Chiara: Enjoy that citizens academy. I did an advanced academy years back. It was great, we got to: Shoot, drive and learned investigative tactics and how to read gang signs, etc.
Theres something so deep about this job to me. I've done enough ride alongs to the point where some officers trust me enough to assist them/ deal with the perpetrators. I am so fortunate - because i've gotten to learn so much not only about the job but as a human being.
When i'm on patrol with these officers, i feel a deep part of me find joy on a level that brings me to tears. This job - I cant explain how much i love it.
I can't describe how it feels, especially at night. At night it's as if you and your best buddies own the streets. Feels like being in what i call "God Mode"
The glow of the interior, the structure and order from the Radio dispatch/laptop, the sound of the V8, i can literally smell something in the air.

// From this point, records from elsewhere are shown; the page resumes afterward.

/-- The integer that an integer code stands for, or the bits of an f32 code. -/
def conInt (c : Nat) : Int :=
  if c < 0x40 then c else if c < 0x60 then -((c : Int) - 0x3F) else (conF32.getD (c - 0x60) 0 : Nat)

/-- The f32 that a constant stands for. -/
def conFloat (c : Nat) : Nat := if c < 0x60 then f32Ty.ofInt 0 (conInt c) else conF32.getD (c - 0x60) 0

def conWord (k : CK) (c : Nat) : Word :=
  match k with
  | .int => BitVec.ofInt 32 (conInt c)
  | .f32 => BitVec.ofNat 32 (conFloat c)
  | .f16 => let h := convF f32Ty f16Ty 0 (conFloat c); BitVec.ofNat 32 (h + 65536 * h)
  | .bf16 => let h := convF f32Ty bf16Ty 0 (conFloat c); BitVec.ofNat 32 (h + 65536 * h)
  | .packed w =>
    let x := wrapN w (conInt c)
    BitVec.ofNat 32 (packBits w (List.replicate (32 / w) x))

/-- A constant in a 64-bit integer operand. -/
def conDword (c : Nat) : Dword :=
  if c < 0x60 then BitVec.ofInt 64 (conInt c) else BitVec.ofNat 64 (conF32.getD (c - 0x60) 0)

/-- A source of 32 bits in a lane: a scalar or a constant gives every lane the same value (R238). -/
def Wave.src (x : Wave) (k : CK) (o : Operand) (l : Nat) : Word :=
  match o with
  | .vec n => x.vGet n.toNat l
  | .sca n => x.sGet n
  | .con c => conWord k c
  | .resv _ => 0
  | .zero => 0

/-- A source of 64 bits in a lane. -/
def Wave.src64 (x : Wave) (o : Operand) (l : Nat) : Dword :=
  match o with
  | .vec n => x.vPair n.toNat l
  | .sca n => x.sPair n
  | .con c => conDword c
  | .resv _ => 0
  | .zero => 0

/-- Word `i` of a group of registers that an operand names; a constant is extended as a 64-bit one is (R237). -/
def Wave.srcN (x : Wave) (o : Operand) (i l : Nat) : Word :=
  match o with
  | .vec n => x.vGet (n.toNat + i) l
  | .sca n => x.sGet (n + i)
  | .con c =>
    let d := conDword c
    if i = 0 then loHalf d else if i = 1 then hiHalf d
    else if c < 0x60 ∧ conInt c < 0 then BitVec.allOnes 32 else 0
  | .resv _ => 0
  | .zero => 0

/-- A scalar source. -/
def Wave.sSrc (x : Wave) (k : CK) (o : Operand) : Word := x.src k o 0
def Wave.sSrc64 (x : Wave) (o : Operand) : Dword := x.src64 o 0

/-! ## What an instruction asks of its operands -/

/-- One operand field in use: how many registers it names from a base that must be a multiple of `align`, which kinds
of code it takes, its t bit, and whether it is read or written. -/
structure Use where
  o : Operand
  t : Bool := false
  n : Nat := 1
  align : Nat := 1
  vec : Bool := true
  sca : Bool := true
  con : Bool := true
  zero : Bool := true
  rd : Bool := true
  wr : Bool := false
  /-- every lane of a vector register is read, not only the ACTIVE ones -/
  whole : Bool := false
  /-- read in lanes that other operands name, which the instruction awaits itself -/
  far : Bool := false
  deriving DecidableEq, Repr

/-- Whether the code is one the field takes (R233, R237, R238, R280, R424). -/
def Use.legal (u : Use) : Bool :=
  match u.o with
  | .vec n => u.vec && n.toNat % u.align = 0 && n.toNat + u.n ≤ 256
  | .sca n => u.sca && n % u.align = 0 && n + u.n ≤ 384
  | .con _ => u.con
  | .resv _ => false
  | .zero => u.zero

/-- Whether every register lies below the wave's allotment (R36). -/
def Use.inRange (u : Use) (x : Wave) : Bool :=
  match u.o with
  | .vec n => n.toNat + u.n ≤ x.valloc
  | .sca n => n + u.n ≤ x.salloc
  | _ => true

def Use.vregs (u : Use) : List Nat := match u.o with | .vec n => (List.range u.n).map (· + n.toNat) | _ => []
def Use.sregs (u : Use) : List Nat := match u.o with | .sca n => (List.range u.n).map (· + n) | _ => []

/-- What a decoded instruction asks: its operand fields, whether a reserved field or value is present, and whether it
needs handler mode (R424). -/
structure Sig where
  uses : List Use := []
  bad : Bool := false
  handlerOnly : Bool := false
  notInHandler : Bool := false
  /-- lanes in a transaction abort with UNSUPPORTED, and the instruction acts for the others (R326, R429) -/
  noTx : Bool := false
  deriving DecidableEq, Repr

/-- A vector or scalar or constant source; a scalar-only source; destinations. -/
def uSrc (o : Operand) (t : Bool) (n : Nat := 1) : Use := { o := o, t := t, n := n, align := n }
def uSca (o : Operand) (t : Bool) (n : Nat := 1) : Use := { o := o, t := t, n := n, align := n, vec := false }
def uScaReg (o : Operand) (t : Bool) (n : Nat := 1) : Use :=
  { o := o, t := t, n := n, align := n, vec := false, con := false, zero := false }
def uVecReg (o : Operand) (t : Bool) (n : Nat := 1) : Use :=
  { o := o, t := t, n := n, align := n, sca := false, con := false, zero := false }
def uDstV (o : Operand) (n : Nat := 1) : Use :=
  { o := o, n := n, align := n, sca := false, con := false, rd := false, wr := true }
def uDstS (o : Operand) (n : Nat := 1) : Use :=
  { o := o, n := n, align := n, vec := false, con := false, rd := false, wr := true }
def uDst (o : Operand) (n : Nat := 1) : Use := { o := o, n := n, align := n, con := false, rd := false, wr := true }

/-- The trap of decode, if any (R424, R427). -/
def Sig.trap (g : Sig) (x : Wave) (handler : Bool) : Option Nat :=
  if g.bad || g.uses.any (fun u => !u.legal) then some 0x02
  else if g.uses.any (fun u => !(u.inRange x)) then some 0x03
  else if (g.handlerOnly && !handler) || (g.notInHandler && handler) then some 0x09
  else none

/-- Registers that must be full before the instruction is performed (R239): sources without the t bit, destinations. -/
def Sig.awaits (g : Sig) (act : LaneMask) : List (Nat × LaneMask) × List Nat :=
  let us := g.uses.filter fun u => u.wr || (u.rd && !u.t)
  (us.flatMap fun u => u.vregs.map fun r => (r, if u.whole then allLanes else act), us.flatMap Use.sregs)

/-- Registers that an instruction of a packed slot reads or writes (R230): its t bits do not matter there. -/
def Sig.names (g : Sig) (act : LaneMask) : List (Nat × LaneMask) × List Nat :=
  let us := g.uses.filter fun u => u.wr || u.rd || u.far
  (us.flatMap fun u => u.vregs.map fun r => (r, if u.whole || u.far then allLanes else act), us.flatMap Use.sregs)

def Wave.allFull (x : Wave) (vs : List (Nat × LaneMask)) (ss : List Nat) : Bool :=
  vs.all (fun p => x.vEmpty p.1 &&& p.2 = 0) && ss.all (fun n => !(x.sEmpty n))

/-- Registers that the instruction reads in its ACTIVE lanes. -/
def Sig.reads (g : Sig) (act : LaneMask) : List (Nat × LaneMask) × List Nat :=
  let us := g.uses.filter (·.rd)
  (us.flatMap fun u => u.vregs.map fun r => (r, if u.whole then allLanes else act), us.flatMap Use.sregs)

/-- Vector registers that the instruction writes. -/
def Sig.dests (g : Sig) : List Nat := (g.uses.filter (·.wr)).flatMap Use.vregs

/-- Lanes in which a source with its t bit is empty (R428). -/
def Sig.emptyLanes (g : Sig) (x : Wave) (act : LaneMask) : LaneMask :=
  (g.uses.filter fun u => u.rd && u.t).foldl (fun m u =>
    let v := u.vregs.foldl (fun a r => a ||| x.vEmpty r) 0
    let v := if u.whole ∧ v ≠ 0 then act else v
    let sc := if u.sregs.any x.sEmpty then act else 0
    m ||| ((v ||| sc) &&& act)) 0

/-! ## The end of an instruction and of a clause -/

/-- The clause ends (R30 rule 5): each lane of the issuing entry moves to the PC its last instruction gives it, lanes
of aborted transactions to their abort targets (R327), lanes waiting for the serial token into held entries (R332),
lanes that a failed round traps into their trapped entries (R160), and EXIT removes lanes. -/
def State.endClause (s : State) (w : Nat) (ts : List (LaneMask × Dword)) (exit : LaneMask) (yielded : Bool) : State :=
  match (s.wave w).issuing with
  | none => s
  | some e =>
    let ctx := s.ctxOf w
    let y := s.wx w
    let gone := y.txGone.filter fun p => inMask e.mask p.1
    let goneM := maskOfList (gone.map (·.1)) &&& ~~~ exit
    let due := if y.handler.isSome then 0 else e.mask
    let lateM := y.lateTraps.foldl (fun m p => m ||| (p.1 &&& due)) 0
    let c := s.ctx ctx
    let held := if y.handler.isSome then 0 else maskOf fun l => (c.fifo.contains (fifoKey w l)) && c.token ≠ some (fifoKey w l)
    let dem := yielded || e.hdr.getLsbD 41
    let stay := e.mask &&& ~~~ exit &&& ~~~ goneM &&& ~~~ lateM
    let moved := ts.flatMap fun p =>
      let m := p.1 &&& stay
      [{ s.entryAt ctx p.2 (m &&& ~~~ held) with demoted := dem },
       { s.entryAt ctx p.2 (m &&& held) with stat := .serial }]
    let goneE := gone.filterMap fun p =>
      if inMask exit p.1 then none else some { s.entryAt ctx p.2 (laneBit p.1) with demoted := dem }
    let lateE := y.lateTraps.map fun p => { p.2 with mask := p.1 &&& due &&& ~~~ exit }
    let rest := setIssuing (s.wave w).frontier none
    let s := s.updWave w fun x => { x with frontier := lateE.foldl addTrapped (rebuild (rest ++ moved ++ goneE)) }
    let s := s.updWx w fun y => { y with
      txGone := y.txGone.filter fun p => !(inMask e.mask p.1)
      lateTraps := (y.lateTraps.map fun p => (p.1 &&& ~~~ due, p.2)).filter fun p => p.1 ≠ 0
      exited := y.exited ||| (exit &&& e.mask) }
    s.freeSlot w
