/-- The shares of a launch go to their dies' card queues, and the launch is recorded. -/
def State.splitLaunch (s : State) (c : Card) (b : List Byte) (dies : List Nat) (pkg : Bool) : State :=
  let cl := ceilDiv (cUnits b) (max 1 (cCluster b))
  let sh := splitShares cl dies
  let (lid, s) := s.launchId c
  let l : Launch := s.keepReplay
    { id := lid, ctx := c.ctx, card := c.addr, home := (sh.map (·.1)).headD 0, slot := none, code := cCode b,
      args := cArgs b, units := cUnits b, cluster := max 1 (cCluster b), wpu := cWpu b, vregs := cVregs b,
      sregs := cSregs b, sbanks := cSbanks b, cbanks := cCbanks b, txlog := cTxlog b, flags := cFlags b,
      prio := c.prio, job := c.job, shares := sh.length, left := cUnits b, pkg := pkg }
  let s := s.setLaunch lid l
  let s := s.updCard c.ctx c.addr fun x => { x with lid := lid, flags := cFlags b }
  if cardCoop (cFlags b) then s.updQueues fun q => { q with coopQ := q.coopQ ++ [lid] }
  else sh.foldl (fun s q =>
    s.toDie q.1 { ctx := c.ctx, addr := c.addr, prio := c.prio, lid := lid, c0 := q.2.1, c1 := q.2.2 } false) s

/-- The 64 KiB pages, by virtual address, that regions touch. -/
def regionPages (rs : List (Nat × Nat)) : List Nat :=
  (rs.flatMap fun r => (List.range ((r.1 + r.2 - 1) / 65536 + 1 - r.1 / 65536)).map (· + r.1 / 65536)).eraseDups

/-- The snapshot of a launch or command at its start (R431, R432): regions read, pages protected, and eligibility. -/
def State.snapStart (s : State) (lid : Nat) (wregion : Nat) : State :=
  match s.launch lid with
  | none => s
  | some l =>
    let (rs, endAt) := if wregion = 0 then ([], 0) else (s.readRegions l.ctx listFuel wregion).getD ([], 0)
    let s := s.setLaunch lid { l with wregions := rs }
    if !(cardSnapshot l.flags) ∨ (s.homes.snaps.any fun p => p.lid = lid) then s
    else
      let s := s.updLaunch lid fun l => { l with eligible := true, wordAt := endAt }
      let real (v : Nat) : Option Nat :=
        match s.translate l.ctx (v * 65536) 1 .load with
        | .ok p => if p.loc.tgt = 0 ∧ p.loc.alop = 0 then some (p.loc.ra / 65536) else none
        | .error _ => none
      let ps := (regionPages rs).map real
      let good := ps.filterMap id
      let other (p : SnapPage) : Bool :=
        p.lid ≠ lid && ((s.launch p.lid).map fun m => decide (m.ctx = l.ctx)).getD false && good.contains p.page
      if ps.any Option.isNone then s.loseEligible lid 1
      else if s.homes.snaps.any other then s.loseEligible lid 2
      else
        let new := good.eraseDups.map fun p => (⟨lid, p, none⟩ : SnapPage)
        (s.updHomes fun h => { h with snaps := h.snaps ++ new }).writeReplay lid

/-- The card of a launch or command becomes RUNNING (R60, R431). Its lists are read; one that cannot be read any more counts as
empty (DESIGN CHOICE, log entry 54). -/
def State.startCard (s : State) (ctx addr slot home lid : Nat) : State :=
  match s.card ctx addr with
  | none => s
  | some c =>
    if c.stat = .running then s
    else
      let b := match s.readVa ctx addr 64 .load with | .ok b => b | .error _ => []
      let succs := if cSucc b = 0 then [] else (s.readSucc ctx listFuel (cSucc b)).getD []
      let s := s.setStat ctx addr fun c =>
        { c with stat := .running, slotW := slot, homeW := home, lid := lid, succs := succs, started := true }
      let s := s.updLaunch lid fun l => { l with running := true }
      s.snapStart lid (cWregion b)

/-- The end of a launch's protection (R432). -/
def State.snapEnd (s : State) (lid : Nat) : State :=
  match s.launch lid with
  | none => s
  | some l =>
    let s := s.updHomes fun h => { h with snaps := h.snaps.filter fun p => p.lid ≠ lid }
    if l.eligible then (s.setLaunch lid { l with eligible := false }).writeReplay lid else s

/-! ## Units of a launch that end or never start -/

/-- A launch whose shares are complete comes to its end: staged writes first (R392), then its card. -/
def State.launchEnd (s : State) (lid : Nat) : State :=
  match s.launch lid with
  | none => s
  | some l =>
    if l.shares ≠ 0 then s
    else
      let final := if s.launchCancelled lid then 5 else 4
      if cardStage l.flags ∧ (s.homes.staged.any fun p => p.1 = lid) then s.updLaunch lid fun l => { l with flush := true }
      else (s.updLaunch lid fun l => { l with running := false }).endCard l.ctx l.card final

/-- A share with nothing left gives its slot back (R66). -/
def State.shareCheck (s : State) (die lid : Nat) : State :=
  match (s.die die).slots.find? fun p => p.2.lid = lid with
  | none => s
  | some (k, sh) =>
    if sh.left = 0 ∧ sh.last ≤ sh.next then
      let s := s.updDie die fun d => { d with slots := Tbl.del d.slots k }
      let s := s.updLaunch lid fun l => { l with shares := l.shares - 1, slot := if sh.home then none else l.slot }
      s.launchEnd lid
    else s

/-- One unit of a launch's share on a die is complete, or dropped. -/
def State.unitDone (s : State) (die lid : Nat) : State :=
  let s := s.updLaunch lid fun l => { l with left := l.left - 1 }
  let less (x : Share) : Share := if x.lid = lid then { x with left := x.left - 1 } else x
  let s := s.updDie die fun d => { d with slots := d.slots.map fun p => (p.1, less p.2) }
  s.shareCheck die lid

/-- Units of a launch's share (R65). -/
def Launch.unitsIn (l : Launch) (c0 c1 : Nat) : Nat := min (c1 * l.cluster) l.units - c0 * l.cluster

/-- The shares of a launch that wait in a die's card queue leave it, and are complete. -/
def State.dropShares (s : State) (l : Launch) (d : Nat) : State :=
  let mine := (s.die d).cardQ.filter fun x => x.lid = l.id
  if mine = [] then s
  else
    let n := (mine.map fun x => l.unitsIn x.c0 x.c1).foldl (· + ·) 0
    (s.updDie d fun x => { x with cardQ := x.cardQ.filter fun y => y.lid ≠ l.id }).updLaunch l.id fun m =>
      { m with left := m.left - n, shares := m.shares - mine.length }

The fear - i have not found a job that puts you into terms with your fear like this job. It's such a Surreal moment when your scared. It's so beautiful. I love it. So much pride. so much fear. and the fear smells like salt and sweat you can feel and even smell it.
a surprising percentage of officers, especially city officers die immediatley AFTER retirement because they've used up or tired out all the adrenaline their kidneys can produce and their nerves are just shot. When their bodies no longer get that adrenaline and a abrubt change in lifestyle occurs - they croak.
a large part of me also dislikes this job because it's a baby warriors job in a sense. As hard as you train for command presence and dominance, it's difficult to have the kings overview when your doing so much dirty work. but there is so much to master in this job, so much to learn and grow in, so much to just - evolve in.
It is not a carreer (atleast the patrol aspect) for a grown man, its more for a baby warrior or an adrenaline junky.
One of the reasons being, You cant always be yourself in law enforcement. not in todays age, the days where a cop was a father figure is gone in most cities and communities. (although that is what i strive to be)
ask any officer and they will tell you, the BIGGEST thing you have to learn on this job is how to talk to people. especially any female officer will tell you that.
you have to talk diffrently to diffrent people and it feels like your almost "contracting" yourself out. Persuasion is the simple biggest factor of law enforcement. it's persuasion and speech that gets confessions and disarms dangerous situations with minimal confrontation.
At the end of the day, if your not spiritually aware, you will lose yourself. you will have been all contracted out. You won't know who you are because this job requires you to almost sell yourself out, constantly - on a daily basis, while your dealing with these kids on the streets. a warrior might like that aspect, but it's a crap life after a while. One day , especially as a king soul - you might wake up and realize that dealing with these kids is not worth it, and that the excitement etc. is a foolish endeavor.
In a sense, i feel that this job may stop me from growing in certain aspects of my self. but in moderation - i think it will have a great positive effect on my life. Ultimatley, I am pursuing this career because I would like to make captain/chief.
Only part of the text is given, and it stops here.